theorem kept_ppsEffect (s : State) : kept (ppsEffect s) = kept s := by
  simp only [ppsEffect, kept_mk, kept_fold, kept_snapshot, kept_endSeconds, kept_takeServo, kept_culletEvents]

theorem kept_countTicks (s : State) (k : Nat) : kept (countTicks s k) = kept s := by
  unfold countTicks
  try simp only [kept_mk, kept_fold, kept_ite, ite_self, eq_self, implies_true, kept_raise, kept_ppsEffect]
  all_goals (repeat' (first | split | with_reducible refine (kept_foldl _ _ _ fun t x => ?_).trans ?_))
  all_goals try simp only [kept_mk, kept_fold, kept_ite, ite_self, eq_self, implies_true, kept_raise, kept_ppsEffect]
  all_goals (repeat' (first | split | with_reducible refine (kept_foldl _ _ _ fun t x => ?_).trans ?_))
  all_goals first | with_reducible rfl | (simp only [kept_mk, kept_fold, kept_ite, ite_self, eq_self, implies_true, kept_raise, kept_ppsEffect]; done) | rfl

theorem kept_countOn (fuel : Nat) (s : State) (k : Nat) : kept (countOn fuel s k) = kept s := by
  induction fuel generalizing s k with
  | zero => rfl
  | succ n ih =>
    unfold countOn
    dsimp only
    split
    · rw [ih, kept_countTicks]
    · rw [kept_countTicks]

theorem kept_execTodNsRead (s : State) (dflt : State) : kept ((execTodNsRead s).or dflt) = kept s := by
  unfold execTodNsRead
  (repeat' split) <;> simp only [kept_mk, kept_fold, kept_hostWait, kept_readOut, Out.or]

theorem kept_heelStep (s : State) (d : Int) : kept (heelStep s d) = kept s := by
  unfold heelStep
  try simp only [kept_mk, kept_fold, kept_ite, ite_self, eq_self, implies_true, kept_takeHeel]
  all_goals (repeat' (first | split | with_reducible refine (kept_foldl _ _ _ fun t x => ?_).trans ?_))
  all_goals try simp only [kept_mk, kept_fold, kept_ite, ite_self, eq_self, implies_true, kept_takeHeel]
  all_goals (repeat' (first | split | with_reducible refine (kept_foldl _ _ _ fun t x => ?_).trans ?_))
  all_goals first | with_reducible rfl | (simp only [kept_mk, kept_fold, kept_ite, ite_self, eq_self, implies_true, kept_takeHeel, kept_foldl]; done) | rfl

theorem kept_stepTo (s : State) (acc : BitVec 64) (subsec inc : Nat) : kept (stepTo s acc subsec inc) = kept s := by
  simp only [stepTo, kept_mk, kept_fold, kept_raise, kept_heelStep]

theorem kept_stepBy (s : State) (inc : Nat) (d : Int) : kept (stepBy s inc d) = kept s := by
  simp only [stepBy, kept_stepTo]

theorem kept_loopStep (s : State) (o : Int) : kept (loopStep s o) = kept s := by
  unfold loopStep
  (repeat' split) <;> simp only [kept_mk, kept_fold, kept_freeNext]

theorem kept_trackStep (s : State) (o : Int) : kept (trackStep s o) = kept s := by
  unfold trackStep
  try simp only [kept_mk, kept_fold, kept_ite, ite_self, eq_self, implies_true, kept_setServo, kept_setLarge, kept_loopStep]
  all_goals (repeat' (first | split | with_reducible refine (kept_foldl _ _ _ fun t x => ?_).trans ?_))
  all_goals try simp only [kept_mk, kept_fold, kept_ite, ite_self, eq_self, implies_true, kept_setServo, kept_setLarge, kept_loopStep]
  all_goals (repeat' (first | split | with_reducible refine (kept_foldl _ _ _ fun t x => ?_).trans ?_))
  all_goals first | with_reducible rfl | (simp only [kept_mk, kept_fold, kept_ite, ite_self, eq_self, implies_true, kept_setServo, kept_setLarge, kept_loopStep]; done) | rfl

theorem kept_setInc (s : State) (v : BitVec 64) : kept (setInc s v) = kept s := (rfl)

theorem kept_presetTo (s : State) (i : BitVec 64) (o : Int) : kept (presetTo s i o) = kept s := by
  unfold presetTo
  (repeat' split) <;> simp only [kept_mk, kept_fold, kept_bset, kept_setServo, kept_stepBy]

theorem kept_acquireStep (s : State) (o : Int) (t : Nat) : kept (acquireStep s o t).1 = kept s := by
  unfold acquireStep
  (repeat' split) <;> simp only [kept_mk, kept_fold, kept_presetTo]

theorem kept_servoStep (s : State) (o : Int) (t : Nat) : kept (servoStep s o t).1 = kept s := by
  unfold servoStep
  dsimp only
  generalize i32 (iclamp (-2147483647) 2147483647 o) = v
  have h : kept (wr { s with tod := { s.tod with sampled := s.tod.ticks } } Reg.todOfs v) = kept s :=
    (kept_wr _ Reg.todOfs v).trans rfl
  split
  · exact (kept_acquireStep _ _ _).trans h
  · exact (kept_trackStep _ _).trans ((kept_setServo _ _).trans h)
  · exact (kept_trackStep _ _).trans h
  · exact (kept_trackStep _ _).trans h
  · exact h

theorem kept_execServoSample (s : State) (dflt : State) : kept ((execServoSample s).or dflt) = kept s := by
  show kept (ite _ _ _) = kept s
  split
  · exact kept_servoStep _ _ _
  · rfl

theorem kept_servoHolds (s : State) : kept (servoHolds s) = kept s := by
  unfold servoHolds
  split
  · exact kept_setServo _ _
  · rfl

theorem kept_takeTimeSet (s : State) (d k : Nat) : kept (takeTimeSet s d k) = kept s := by
  unfold takeTimeSet
  (repeat' split) <;> simp only [kept_mk, kept_fold, kept_setDesc, kept_invalid]

theorem kept_execTimeSetSet (d : Nat) (s : State) (dflt : State) : kept ((execTimeSetSet d s).or dflt) = kept s := by
  simp only [execTimeSetSet, kept_takeTimeSet, Out.or]

theorem kept_execTimeSetStep (d : Nat) (s : State) (dflt : State) : kept ((execTimeSetStep d s).or dflt) = kept s := by
  simp only [execTimeSetStep, kept_takeTimeSet, Out.or]

theorem kept_execTimeSetRate (d : Nat) (s : State) (dflt : State) : kept ((execTimeSetRate d s).or dflt) = kept s := by
  simp only [execTimeSetRate, kept_takeTimeSet, Out.or]

theorem kept_execTimeSetOffset (d : Nat) (s : State) (dflt : State) : kept ((execTimeSetOffset d s).or dflt) = kept s := by
  simp only [execTimeSetOffset, kept_takeTimeSet, Out.or]

theorem kept_execTimeSetReacquire (d : Nat) (s : State) (dflt : State) : kept ((execTimeSetReacquire d s).or dflt) = kept s := by
  simp only [execTimeSetReacquire, kept_takeTimeSet, Out.or]

theorem kept_hostLock (s : State) (x : Desc) : kept (hostLock s x) = kept s := by
  unfold hostLock
  split
  · rw [kept_setServo, kept_tod]
  · rfl

theorem kept_noteStep (s : State) : kept (noteStep s) = kept s := (rfl)

theorem kept_applyTimeSet (s : State) (x : Desc) : kept (applyTimeSet s x).1 = kept s := by
  have h0 : ∀ a b c, kept (hostLock (noteStep (stepTo s a b c)) x) = kept s := fun a b c =>
    (kept_hostLock _ _).trans ((kept_noteStep _).trans (kept_stepTo _ _ _ _))
  have h1 : ∀ a b, kept (hostLock (noteStep (stepBy s a b)) x) = kept s := fun a b =>
    (kept_hostLock _ _).trans ((kept_noteStep _).trans (kept_stepBy _ _ _))
  have h2 : ∀ a, kept (hostLock (setInc (countTicks s 1) a) x) = kept s := fun a =>
    (kept_hostLock _ _).trans ((kept_setInc _ _).trans (kept_countTicks _ _))
  have h3 : ∀ a b, kept (servoStep (countTicks s 1) a b).1 = kept s := fun a b =>
    (kept_servoStep _ _ _).trans (kept_countTicks _ _)
  have h4 : kept (acquire (countTicks s 1)) = kept s :=
    (kept_acquire _).trans (kept_countTicks _ _)
  unfold applyTimeSet
  generalize setKind x = k
  match k with
  | 0 => exact h0 _ _ _
  | 1 => exact h1 _ _
  | 2 => exact h2 _
  | 3 => exact h3 _ _
  | _ + 4 => exact h4

theorem kept_setTick (s : State) : kept (setTick s) = kept s := by
  have h (t : State) (l : List Nat) : kept { t with tod := { t.tod with waiting := l } } = kept t := rfl
  unfold setTick
  split
  · rfl
  · dsimp only
    split
    · exact h _ _
    · exact (kept_completeOk _ _ _ _).trans ((kept_applyTimeSet _ _).trans ((kept_setDesc _ _ _).trans (h _ _)))

theorem kept_execTimeSetApply (s : State) (dflt : State) : kept ((execTimeSetApply s).or dflt) = kept s := by
  show kept (ite _ _ _) = kept s
  split
  · exact kept_setTick _
  · rfl

theorem kept_setTicks (fuel : Nat) (s : State) : kept (setTicks fuel s) = kept s := by
  induction fuel generalizing s with
  | zero => rfl
  | succ n ih =>
    unfold setTicks
    split
    · rw [ih, kept_setTick]
    · rfl

theorem kept_setsPass (s : State) : kept (setsPass s) = kept s := kept_setTicks _ _

theorem kept_execPpsTick (s : State) (dflt : State) : kept ((execPpsTick s).or dflt) = kept s := by
  have h := kept_setsPass s
  unfold execPpsTick
  simp only [Out.or]
  generalize setsPass s = t at h ⊢
  split
  · rfl
  · split
    · exact h
    · exact (kept_countOn _ _ _).trans h

theorem kept_execTimeWrap (s : State) (dflt : State) : kept ((execTimeWrap s).or dflt) = kept s := by
  have h := kept_setsPass s
  unfold execTimeWrap
  simp only [Out.or]
  generalize setsPass s = t at h ⊢
  split
  · rfl
  · split
    · exact h
    · exact (kept_countOn _ _ _).trans h

theorem kept_elapse (s : State) (due : Nat) : kept (elapse s due) = kept s := by
  have h := kept_setsPass s
  unfold elapse
  split
  · rfl
  · dsimp only
    generalize setsPass s = t at h ⊢
    split
    · exact h
    · exact (kept_countOn _ _ _).trans h

theorem kept_execServoHoldoverTimeout (s : State) (dflt : State) : kept ((execServoHoldoverTimeout s).or dflt) = kept s := by
  unfold execServoHoldoverTimeout
  simp only [Out.or]
  split
  · rw [kept_servoHolds, kept_elapse]
  · rfl

theorem kept_execTodLockExpiry (s : State) (dflt : State) : kept ((execTodLockExpiry s).or dflt) = kept s := by
  have h := kept_elapse s s.tod.lockEnd
  unfold execTodLockExpiry
  simp only [Out.or]
  generalize elapse s s.tod.lockEnd = t at h ⊢
  split
  · split
    · exact (kept_setServo _ _).trans h
    · exact h
  · rfl

theorem kept_idleTick (s : State) : kept (idleTick s) = kept s := by
  unfold idleTick
  split
  · rfl
  · split
    · exact kept_setTick _
    · exact kept_countTicks _ _

theorem kept_execKennelTimeout (slot : Fin 256) (s : State) (dflt : State) :
    kept ((execKennelTimeout slot s).or dflt) = kept s := by
  unfold execKennelTimeout
  simp only [Out.or]
  split
  · rfl
  · simp only [kept_unresolved, kept_raise, kept_knlDrop, kept_elapse]

theorem kept_execCoalesceTimeout (v : Fin 64) (s : State) (dflt : State) :
    kept ((execCoalesceTimeout v s).or dflt) = kept s := by
  unfold execCoalesceTimeout
  simp only [Out.or]
  split
  · rfl
  · split
    · exact (kept_signal _ _).trans (kept_elapse _ _)
    · exact kept_elapse _ _

end Sys2Proof.Machine
end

____

Beginning with the line that has "theorem kept_stepTo (s" and ending with the line that has "[kept_mk, kept_fold, kept_presetTo]", set down the lines above exactly and include no others.

■ EXPECTED ANSWER
theorem kept_stepTo (s : State) (acc : BitVec 64) (subsec inc : Nat) : kept (stepTo s acc subsec inc) = kept s := by
  simp only [stepTo, kept_mk, kept_fold, kept_raise, kept_heelStep]

theorem kept_stepBy (s : State) (inc : Nat) (d : Int) : kept (stepBy s inc d) = kept s := by
  simp only [stepBy, kept_stepTo]

theorem kept_loopStep (s : State) (o : Int) : kept (loopStep s o) = kept s := by
  unfold loopStep
  (repeat' split) <;> simp only [kept_mk, kept_fold, kept_freeNext]

theorem kept_trackStep (s : State) (o : Int) : kept (trackStep s o) = kept s := by
  unfold trackStep
  try simp only [kept_mk, kept_fold, kept_ite, ite_self, eq_self, implies_true, kept_setServo, kept_setLarge, kept_loopStep]
  all_goals (repeat' (first | split | with_reducible refine (kept_foldl _ _ _ fun t x => ?_).trans ?_))
  all_goals try simp only [kept_mk, kept_fold, kept_ite, ite_self, eq_self, implies_true, kept_setServo, kept_setLarge, kept_loopStep]
  all_goals (repeat' (first | split | with_reducible refine (kept_foldl _ _ _ fun t x => ?_).trans ?_))
  all_goals first | with_reducible rfl | (simp only [kept_mk, kept_fold, kept_ite, ite_self, eq_self, implies_true, kept_setServo, kept_setLarge, kept_loopStep]; done) | rfl

theorem kept_setInc (s : State) (v : BitVec 64) : kept (setInc s v) = kept s := (rfl)

theorem kept_presetTo (s : State) (i : BitVec 64) (o : Int) : kept (presetTo s i o) = kept s := by
  unfold presetTo
  (repeat' split) <;> simp only [kept_mk, kept_fold, kept_bset, kept_setServo, kept_stepBy]

theorem kept_acquireStep (s : State) (o : Int) (t : Nat) : kept (acquireStep s o t).1 = kept s := by
  unfold acquireStep
  (repeat' split) <;> simp only [kept_mk, kept_fold, kept_presetTo]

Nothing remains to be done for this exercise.